Emily Arsenault’s compelling new book, In Search of the Rose Notes, shuttles back and forth in time as it works out the mysterious disappearance of teenager Rose (“with the dirty-blond hair and even dirtier mouth”), babysitter to Charlotte and the book’s narrator, Nora. Nora speaks both as her 11-year-old self and as an adult who returns to the small Connecticut town of Waverly when Rose’s bones surface near the local pond 16 years after she went missing.

The accounts of past memories are ruled by the younger Charlotte’s fascination with a set of Time-Life books on “Visions and Prophecies,” explored first to probe for the paranormal and later to divine what happened to Rose after she dropped Nora at her house and walked on into apparent oblivion.

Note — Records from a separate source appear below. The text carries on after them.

theorem ClockChanged.decided {m b s u t} (h : ClockChanged m b s u) (g : Decided u t) : ClockChanged m b s t where
  pending := g.pending.trans h.pending
  settings := g.settings.trans h.settings
  clock := by rw [g.clock]; exact h.clock
  fare := by rw [g.intakes]; exact h.fare
  block := by rw [g.intakes]; exact h.block
  intakeCounters := by rw [g.intakes]; exact h.intakeCounters
  staging := fun a r hr => by
    have := h.staging a r hr
    split at this
    next q => rw [if_pos q]; exact this.carried (.of_decided g)
    next q => rw [if_neg q, g.change, (Carried.of_decided g).held]; exact this
  hold := fun a c n r hn hr => by
    have := h.hold a c n r hn hr
    split at this
    next q => rw [if_pos q]; exact this.carried (.of_decided g)
    next q => rw [if_neg q, g.change, (Carried.of_decided g).held]; exact this
  unset := by rw [g.change, (Carried.of_decided g).held]; exact h.unset
  still := by rw [g.change, (Carried.of_decided g).held]; exact h.still
  port := g.moved.port.trans h.port
  flags := fun f h1 h2 h3 h4 => (g.moved.flags f h2 h3 h4).trans (h.flags f h1 h2 h3 h4)
  cat := g.moved.cat.trans h.cat
  table := g.table.trans h.table
  taps := g.taps.trans h.taps
  trunk := g.trunk.trans h.trunk
  lastTap := g.lastTap.trans h.lastTap
  drops := fun d => (g.drops d).trans (h.drops d)

theorem ClockChanged.left {m b} {s t : State} (T c) (h : ClockChanged m b ((s.setTimebase T).setClock c) t) :
    ClockChanged m b s t :=
  ⟨h.pending, h.settings, h.clock, h.fare, h.block, h.intakeCounters, h.staging, h.hold, h.unset, h.still, h.port, h.flags, h.cat, h.table, h.taps, h.trunk, h.lastTap, h.drops⟩

theorem ClockChanged.answer {m b} {s t : State} (a : Answer) (h : ClockChanged m b s t) :
    ClockChanged m b (s.setPort { s.port with answers := s.port.answers ++ [a] }) (t.answer a) :=
  ⟨h.pending, h.settings, h.clock, h.fare, h.block, h.intakeCounters, fun x r hr => by
      have := h.staging x r hr
      split at this
      next q => rw [if_pos q]; exact this.carried ⟨rfl, rfl, rfl, rfl, rfl, rfl, rfl, fun _ => .rfl⟩
      next q => rw [if_neg q]; exact this,
    fun x c n r hn hr => by
      have := h.hold x c n r hn hr
      split at this
      next q => rw [if_pos q]; exact this.carried ⟨rfl, rfl, rfl, rfl, rfl, rfl, rfl, fun _ => .rfl⟩
      next q => rw [if_neg q]; exact this,
    h.unset, h.still, by
    have := congrArg (fun p : Port => { p with answers := p.answers ++ [a] }) h.port
    exact this, h.flags, h.cat, h.table, h.taps, h.trunk, h.lastTap, h.drops⟩

/-- What an advance of the clock by one minute does, with the decision of its event. -/
theorem nextMinute_spec (s : State) :
    ClockChanged (s.clock.minute + 1) false s s.nextMinute.conclude ∧
      s.nextMinute.conclude.timebase = max s.timebase (s.clock.phaseStart + 60000000) ∧
      s.nextMinute.conclude.clock.phaseStart = s.nextMinute.conclude.timebase := by
  have D := conclude_decided s.nextMinute
  generalize hu : (s.passTo (s.clock.phaseStart + 60000000)).setMinute (s.clock.minute + 1) = u
  have hn : s.nextMinute = u.clockChange false := by rw [← hu]; rfl
  have S := clockChange_spec u (s.clock.minute + 1) false (by rw [← hu]; rfl) (by rw [← hu]; rfl)
  have M := changeoverClock_moved u false
  obtain ⟨i, p, I, -⟩ := (intakeClock_intaken (u.changeoverClock false) false).eq
  have hT : s.nextMinute.timebase = max s.timebase (s.clock.phaseStart + 60000000) := by
    rw [hn]; show (State.intakeClock _ _).timebase = _
    rw [I]; show (u.changeoverClock false).timebase = _; rw [M.timebase, ← hu]; rfl
  have hC : s.nextMinute.clock.phaseStart = s.nextMinute.timebase := by
    rw [hT, hn]; show (State.intakeClock _ _).clock.phaseStart = _
    rw [I]; show (u.changeoverClock false).clock.phaseStart = _; rw [M.clock, ← hu]; rfl
  rw [← hn] at S
  subst hu
  exact ⟨(ClockChanged.left _ _ S).decided D, D.timebase.trans hT, by rw [D.clock, D.timebase]; exact hC⟩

The present-day action pores over the detritus of adolescence: old poems in the high school literary magazine, classmates still in town, recollections of the de rigueur tragic accident that haunts just about every American teenage memory.

The back-and-forth narrative is remarkably unobtrusive, each passage painting in more and more detail the events clustered around Rose’s disappearance, including portentous glimpses of the surrounding parents, older brothers and others of Rose’s friends, bits that slowly begin to cohere into an achingly sad picture.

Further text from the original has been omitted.